Anyone who operates highly scalable infrastructure will know that there is one maxim that they must abide by:
Assume everything fails
It may seem like a rather morbid approach to the design and operation of infrastructure. It becomes obvious when you shift from a "aim for 100% uptime" to the Site Reliability Engineer (SRE) approach.
What I mean by the shift in approach, is that we change from building on the architect's classic assumption that we can design for totally reliability. The SRE approach is to rely on the ability of every layer of your application infrastructure to be failing and recovering continuously.
Scale-Out Fails By Design
I once read something from Kelly Sommers (@kellabyte on Twitter) about how she operated database infrastructure at such a scale that about 10% of the nodes are failed at any given time due to the load put on them and other operational impact.

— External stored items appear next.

-- ==== Sys2Proof/Tests/Slice0.lean ====
section
/-! SUPPORT. Tests on fixed values, each expected result taken from spec/95_test_vectors.md or worked out
by hand from a rule, and one witness for the hypotheses of every statement. -/

namespace Sys2Proof.Tests

open Machine

/-! Helpers -/

/-- Hex bytes as events, then a Flush: the notation of 95_test_vectors.md. -/
def wire (bs : List Byte) : List Event := bs.map Event.byte ++ [.flush]

/-- The next state's observation: OUT, CNT, STATUS, FAULTHDR; none where the step does not answer one. -/
def seen (o : Host.Outcome State Fault Refusal) : Option (List Event × Word × Byte × Word) :=
  match o with
  | .next s => some (s.out, s.cnt, s.status, s.faultHdr)
  | _ => none

/-- What is left of the inputs: the port and the position. -/
def left (o : Host.Outcome State Fault Refusal) : Option (List Beat × Nat × Phase) :=
  match o with
  | .next s => some (s.port, s.pos, s.phase)
  | _ => none

/-- The reset state with `c` in CNT. -/
def atCnt (c : Word) : State := { State.reset with cnt := c }

/-- The reset state with beats on the port. -/
def withPort (bs : List Beat) : State := { State.reset with port := bs }

/-- The same at the byte-serial level. -/
def serialPort (bs : List Beat) : State := { withPort bs with level := .byteSerial }

/-- The state after RESERVED_NONZERO on 0x02000100, with a TLM waiting (95_test_vectors.md P3). -/
def faultedP3 : State :=
  { State.reset with cnt := 1, status := 0x05, faultHdr := 0x02000100, port := encode (.tlm 6) }

/-- The same with reset asserted in the next step. -/
def resetP3 : State := { faultedP3 with pins := [⟨true, true⟩] }

/-- Wires of a sink that never accepts. -/
def deafSink : Pins := { reset := false, sinkReady := false }

/-- A TLM 3500 in progress with 7 bytes sent (95_test_vectors.md P6). -/
def midP6 : State :=
  { State.reset with
    level := .byteSerial, cnt := 1, phase := .payload, idx := 2, acc := 0x09, ltype := 0x01, llen := 8
    lpay := [0x00, 0x00, 0x00, 0x00, 0xAC, 0x0D, 0x00, 0x00]
    out := [0xAA, 0x55, 0x01, 0x00, 0x08, 0x00, 0x00].map Event.byte }

/-- A frame in progress at a phase, latched as FRAME 0x07 with one byte to come. -/
def midFrame (ph : Phase) : State :=
  { State.reset with
    level := .byteSerial, phase := ph, ltype := 0x07, llen := 1, port := [.byte 0x5A] }

/-! WellFormed refuses an ill-formed term, and only it (30_encoding.md R72). -/

/-- Both sides of the bound of 65535 bytes. -/
theorem payload_bound :
    (List.replicate 65535 (0 : Byte)).length ≤ 65535 ∧
    ¬ (List.replicate 65536 (0 : Byte)).length ≤ 65535 := by
  rw [List.length_replicate, List.length_replicate]; omega

theorem test_wf_refuses_65536 (p : List Byte) (h : p.length = 65536) : (Instr.frame 0 p).wf = false := by
  simp [Instr.wf, PayloadFits, Config.maxPayload, h]

theorem test_wf_takes_65535 (p : List Byte) (h : p.length = 65535) : (Instr.frame 0 p).wf = true := by
  simp [Instr.wf, PayloadFits, Config.maxPayload, h]

theorem test_wf_takes_tlm : (Instr.tlm 0x80000000).wf = true := by decide

/-! Decoding of words written out from 30_encoding.md R61: op, type, len. -/

theorem test_frame_word :
    fetch [.word (0b00000001#8 ++ 0b01111110#8 ++ 0b0000000000000011#16), .byte 0, .byte 1, .byte 2,
      .word 7] = .command (.frame 0x7E [0, 1, 2]) [.word 7] := by decide

theorem test_tlm_word :
    fetch [.word (0b00000010#8 ++ 0b00000000#8 ++ 0b0000000000000000#16), .word 0xFFFFFFFF, .byte 9] =
      .command (.tlm 0xFFFFFFFF) [.byte 9] := by decide

theorem test_faulting_words :
    fetch [.word 0x02010000, .word 5] = .faulty .reservedNonzero 0x02010000 [.word 5] ∧
    fetch [.word 0x03000000] = .faulty .illegalOp 0x03000000 [] ∧
    fetch [.word 0xFF000000] = .faulty .illegalOp 0xFF000000 [] := by decide

theorem test_pending_words :
    fetch [.word 0x01000002, .byte 1] = .dataPending ∧ fetch [.word 0x02000000] = .dataPending ∧
    fetch [] = .noHeader := by decide

theorem test_encode :
    encode (.frame 0x7E [0, 1, 2]) = [.word 0x017E0003, .byte 0, .byte 1, .byte 2] ∧
    encode (.tlm 0xFFFFFFF4) = [.word 0x02000000, .word 0xFFFFFFF4] := by decide

theorem test_table_words :
    decodeTableWord 32 0x01070000 = some (.frame 0x07 []) ∧
    decodeTableWord 32 0x01070002 = some (.frame 0x07 [0, 0]) ∧
    decodeTableWord 64 0x00000DAC02000000 = some (.tlm 3500) ∧
    decodeTableWord 48 0x55AA01070002 = some (.frame 0x07 [0xAA, 0x55]) ∧
    decodeTableWord 32 0x02000001 = none := by decide

/-! Sub-blocks: 95_test_vectors.md 2.1, 2.2, 2.5. -/

theorem test_lenEncode :
    lenEncode 0 = (0x00, 0x00) ∧ lenEncode 255 = (0x00, 0xFF) ∧ lenEncode 256 = (0x01, 0x00) ∧
    lenEncode 0x1234 = (0x12, 0x34) ∧ lenEncode 65535 = (0xFF, 0xFF) := by decide

theorem test_xorFold :
    xorFold [] = 0x00 ∧ xorFold [0x10, 0x01, 0x02] = 0x13 ∧
    xorFold [0x01, 0x00, 0x08, 0, 0, 0, 0, 0xAC, 0x0D, 0, 0] = 0xA8 := by decide

theorem test_serialize :
    serialize { counter := 0x12345678, weightG := -3500 } =
      [0x78, 0x56, 0x34, 0x12, 0x54, 0xF2, 0xFF, 0xFF] ∧
    serialize { counter := 0, weightG := -2147483648 } = [0, 0, 0, 0, 0x00, 0x00, 0x00, 0x80] := by
  decide

theorem test_weight : weightOf 0xFFFFFFFF = -1 ∧ weightOf 0x00000DAC = 3500 := by decide

/-! The commands: 95_test_vectors.md 2.4 and 2.6. -/

theorem test_frame_type_one :
    seen (exec (.frame 0x01 [0xAA, 0x55]) State.reset) =
      some (wire [0xAA, 0x55, 0x01, 0x00, 0x02, 0xAA, 0x55, 0xFC], 0, 0, 0) := by decide

theorem test_frame_empty :
    seen (exec (.frame 0xFF []) State.reset) =
      some (wire [0xAA, 0x55, 0xFF, 0x00, 0x00, 0xFF], 0, 0, 0) := by decide

/-- 90_conflicts.md C1: the checksum is 0xA8, not the source's 0xA5. -/
theorem test_tlm_scenario :
    seen (exec (.tlm 3500) State.reset) =
      some (wire [0xAA, 0x55, 0x01, 0x00, 0x08, 0, 0, 0, 0, 0xAC, 0x0D, 0, 0, 0xA8], 1, 0, 0) := by
  decide

theorem test_tlm_counter_wraps :
    seen (exec (.tlm 0) (atCnt 0xFFFFFFFF)) =
      some (wire [0xAA, 0x55, 0x01, 0x00, 0x08, 0xFF, 0xFF, 0xFF, 0xFF, 0, 0, 0, 0, 0x09], 0, 0, 0) := by
  decide

/-! One step: 95_test_vectors.md programs. -/

theorem test_step_runs_table_frame :
    seen (step (State.reset.withFetchWord 32 0x01010000)) =
      some (wire [0xAA, 0x55, 0x01, 0x00, 0x00, 0x01], 0, 0, 0) := by decide

theorem test_step_runs_table_tlm :
    seen (step (State.reset.withFetchWord 32 0x02000000)) =
      some (wire [0xAA, 0x55, 0x01, 0x00, 0x08, 0, 0, 0, 0, 0, 0, 0, 0, 0x09], 1, 0, 0) := by decide

theorem test_step_illegal_op :
    seen (State.reset.runLine (.command (.raw 0x00000000))) = some ([], 0, 0x03, 0) := by decide

theorem test_step_reserved_nonzero :
    seen (State.reset.runLine (.command (.raw 0x02000100))) =
      some ([], 0, 0x05, 0x02000100) := by decide

theorem test_step_fault_state_holds : step faultedP3 = .next faultedP3 := by rfl

theorem test_step_reset_recovers :
    seen (faultedP3.runLine .reset) = some ([], 0, 0, 0) ∧
    left (faultedP3.runLine .reset) = some (encode (.tlm 6), 0, .idle) := by decide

Anyone who is designing a system for applications at scale will understand this. More importantly, they will accept it as part of the deal. The trick for the traditional IT architect is to adapt to this new concept that failed is built into the service.
Richter Scale Cost Challenges
You are probably familiar with the Richter Scale which is used to measure seismic events. The interesting thing about the mathematics of the Richter Scale is that each point on the scale is actually a multiple increase of the previous point rather than a linear rise of 1.
For example, a 6.0 earthquake is a 63 terajoules measurement, and a 7.0 is 2 petajoules whereas a 5.0 is 2 terajoules. The reason this is important is that it's relatively proportional to the costs (both effort and capital) of architecting extremely highly available IT infrastructure.
The cost of operating a 99.999 percent availability solution could be much more than double the 99.99 percent alternative. Those costs and operational challenges reduce even more as we go to 99.9 and 99 percent. So, how do we change our ways to reduce the cost?
Fail by Design
We aren't suggesting that you can comfortably have 10 percent of your infrastructure failing or in distress at all times, but if you think about what it takes to design and deploy applications for 99 percent availability of sub components, you begin to gain the advantage of having a system that can survive failures throughout the structure.
This is a shift in the practice. It's where we begin to think more like a cloud-native architecture which has to assume that loosely-coupled components are in place and that resiliency is built in a scale-out methodology.
While the upfront costs to us may seem higher now, this is true technical debt reduction. We are acquiring technical debt at rapid rates today because we often don't see the value in stepping back and attacking be issue as an SRE.
I'm the end, you're paying for those extra 9s many times over compared to the cost of a tracking the technical debt now. That's where the Richter scale becomes a rather frightening reminder of the true cost of deigning resiliency at the wrong layers.